The language we write in is not the same as the one we speak in. It may seem to be the same, it may have the same words and the same grammar, but it is not the same language, in that it is not the same material, because its function is different. To write authentically, in a voice that is uniquely our own, we have to try and capture the words as we learnt them first, unfettered, our first encounter with language, the language we spoke when we were coming into ourselves, into who we were and our understanding of the world. We have to write first and foremost in that tongue that was spoken to us and which we spoke for the first years of our life. That is the language through which the world came into being, in which objects and feelings and landscapes were first named, and that is the language we must write in. Thos are the words that resonate with the first discovery. (Just as writing by hand puts the body in touch with the first time we learnt to write, with that first discovery of what happens when we put lines and squiggles on a page and they mean something.)
This is always a difficult issue in a workshop situation when working with people who are new to English, but still want to write in English. Even though they are not fluent in it, nor fluid. You have to feel that you can swim in a language, that you can move with fluidity and without thinking. All you have to do is move your limbs and you can move. Once you can swim you cannot remember what it was like not to swim. So it is with language; very rarely do we remember where and when and under what circumstances we learnt a word. Not the word “very” nor “rarely” nor “do” nor “we” nor “remember”. I would question what is it that people who want to write in a language that is not their own are escaping from. What do they want to avoid in their own language that writing in another language would not confront them with. A language that is not our own can only tentatively and incompletely and unsuccessfully take us back to the formation of our selves, to the core of us.
And yet, with that, writers are people who remember their fascination with language, especially if we have grown up with more than one language around us and witnessed how each word opens up our universe. I remember phrases in Afrikaans that I learnt from my father, questions I asked him about them, and that moment of the word being translated, and once it is translated it is mine, too, not just belonging to those who know. I remember the phrase “tussen die boom en die bas” from my father and “al dra ‘n aap ‘n goue ring, bly hy nog ‘n lelike ding“. And I remember words from Agnes, the woman who worked in my father’s house from before I was born. The woman who was referred to as the maid or the nanny or the help. But no different, I sometimes think, though thirty years have passed since I last saw her, than a mother. I remember listening to her speak with Maud or Cecilia or Johnson, any one of the other women and men who lived with us in those years that I grew up in South Africa, that land of multiple languages.

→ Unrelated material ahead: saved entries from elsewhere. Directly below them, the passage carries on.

-- ==== Sys2Proof/Machine/Copy.lean ====
section
/-! DEFINITION. The copy engine (spec/10, R220 to R232; spec/04, R83 to R91): the operations of the CP map and the
events of the channels. -/
namespace Sys2Proof.Machine

/-- The CP slot (R316). -/
def slotCP : Nat := 4

/-! ### Memory behind a physical address -/

/-- The memory cell behind a physical address: an aperture byte of port p is the byte of that peer's own physical
space, which the model keeps above the 48-bit space (R333, log 1). -/
def State.cell (s : State) (pa : Nat) : Nat :=
  match homeOf pa with
  | .peer p off => 2 ^ 48 * (p + 1) + (s.port (BitVec.ofNat 4 p)).pbase.toNat * 2 ^ 38 + off
  | _ => pa

/-- The cell of byte y of port p's peer. -/
def peerCell (p : Port) (y : Nat) : Nat := 2 ^ 48 * (p.toNat + 1) + y % 2 ^ 48

/-- A DRAM read of a traced launch is recorded in the entry of its unit; a read of host or peer memory sets ALL, a read
with no unit sets UNATTR (R35, R229). -/
def State.noteRead (s : State) (id : Word) (unit : Option (BitVec 24)) (pa n : Nat) : State :=
  let gs := (List.range ((pa + n - 1) / 4096 + 1 - pa / 4096)).map fun i => pa / 4096 + i
  let add := fun (l : Launch) (u : Nat) (all : Bool) =>
    if all then { l with readsAll := sinsert u l.readsAll }
    else { l with reads := ains l.reads u (gs.foldl (fun r g => sinsert g r) (aget l.reads u [])) }
  let note := fun (all : Bool) => s.modLaunch id fun l =>
    match unit with
    | some u => add l u.toNat all
    | none => { l with unattr := true }
  match homeOf pa with
  | .dram => note false
  | .host _ | .peer _ _ => note true
  | _ => s

/-! ### The engine phase (R19, R197) -/

/-- Whether a core has work that its cycles move on. -/
def Core.active (y : Core) : Bool :=
  !y.mx.isEmpty || !y.accPipe.isEmpty || !y.usePend.isEmpty ||
    y.ctxs.any fun x => x.2.run == .running || x.2.run == .starting || x.2.run == .held

/-- Whether the engine phase of a core's present edge has come to the accesses that are not the matrix engine's: they are
served last (R197). -/
def State.engReady (s : State) (k : CoreId) : Bool :=
  let y := s.core k
  !y.active || (y.cycle == s.edge k && mxIdle k s)

/-- Whether the engine phases of the present edge can serve some lines; of those in one bank the phases that follow serve the
others (R19). -/
def State.engOk (s : State) (ls : List (CoreId × Nat)) : Bool :=
  ls.all fun kl => s.engReady kl.1 && (s.core kl.1).engFree (s.edge kl.1) kl.2

/-! ### Nest checks (R84, R222) -/

/-- The fields of a nest (R83). -/
def nestZsrc (n : Line) : Bool := n.getLsbD 496
def nestSloc (n : Line) : Bool := n.getLsbD 497
def nestDloc (n : Line) : Bool := n.getLsbD 498
def nestBulk (n : Line) : Bool := n.getLsbD 499
def nestReserved (n : Line) : Bool := n.extractLsb' 500 12 != 0#12

/-- The least i for which base + i·str leaves [lo, hi), the rest of the nest spanning a to b beyond it. -/
def firstOut (lo hi base str a b : Int) : Nat :=
  if base + a < lo ∨ hi < base + b then 0
  else if 0 < str then ((hi - (base + b)) / str + 1).toNat
  else if str < 0 then ((base + a - lo) / (-str) + 1).toNat
  else 0

/-- The address of the first iteration, in order, that leaves [lo, hi): levels are given from the outermost in. -/
def firstOutAddr (lo hi : Int) (len : Nat) (cnt : Nat → Nat) (str : Nat → Int) : List Nat → Int → Int
  | [], base => base
  | l :: inner, base =>
    let sp := nestSpan cnt str inner
    let i := min (firstOut lo hi base (str l) sp.1 (sp.2 + len)) (cnt l - 1)
    firstOutAddr lo hi len cnt str inner (base + i * str l)

/-- The full bound check of a command's local addresses (R84); VA names the first byte out of bounds. -/
def nestBound (x : Ctx) (n : Line) (base : Dword) (str : Nat → Int) : Check :=
  let lo : Int := x.splo.toNat
  let hi : Int := min x.sphi.toNat spmSize
  let len := nestLen n
  let sp := nestSpan (nestCnt n) str nestLevels
  let b : Int := base.toNat
  if lo ≤ b + sp.1 ∧ b + sp.2 + len ≤ hi then .ok
  else
    let a := firstOutAddr lo hi len (nestCnt n) str nestLevels.reverse b
    .fault { code := 0x09, va := BitVec.ofInt 48 (if a < lo then a else max a hi) }

/-- A global base address with bits [63:48] set (R209, R222). -/
def baseCheck (wr : Bool) (a : Dword) : Check :=
  if 2 ^ 48 ≤ a.toNat then .fault (dataFault 0 a.toNat 0 3 wr) else .ok

/-! ### The operations -/

/-- NESTLD (R220). DEDUCED (log 49): that the named cluster is the context's is an issue check of the operation (R122). -/
def planNestld (g : Guard) (d : NReg) (cl : Cl) (j : VReg) (s : State) : Plan :=
  gplan g s fun x =>
    { reads := [(.v cl.toNat j.toNat, 0xFFFF)]
      check := illegalIf (!x.owns cl || 320 ≤ j.toNat)
      commit := fun t => t.result (.n d.toNat) (s.here.v' cl j) 4 }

And I remember the fascination with English too, for somehow, even though English was the language I grew up in, there was always a sense that it was a second language, a language from elsewhere, that belonged to other people. But what language was really mine, I didn’t know. Maybe Hebrew. Hebrew was the language of the Jews. No one could question my link to Hebrew. There was nothing incongruous in my imagination of me speaking Hebrew. I learnt to read it by the time I was thirteen, by the time I had to stand up and sing my haftorah at the Summerstrand shul, but I did not understand what I was saying. I couldn’t open a Bible or a book and understand what the words I was reading meant. After two years of living in Israel, I spoke fluent Hebrew.
It helps not to feel entirely at home in a language, to maintain a sense of wonder and surprise. But we also need to be able to swim in the language we write in, to not think about it when we are putting our senses onto the page, to not feel tripped up by our limitations. We cannot let language come between us and expression. We have to be able to use language to express the things that have nothing to do with language, like small and taste, like a landscape, like the sound of chewing. Language in our mouth. Our tongue.
(But if a writer acknowledges their limitations, their being at odds with the language they have chosen to write in, a language that is not theirs from birth, could that then add integrity to the voice?)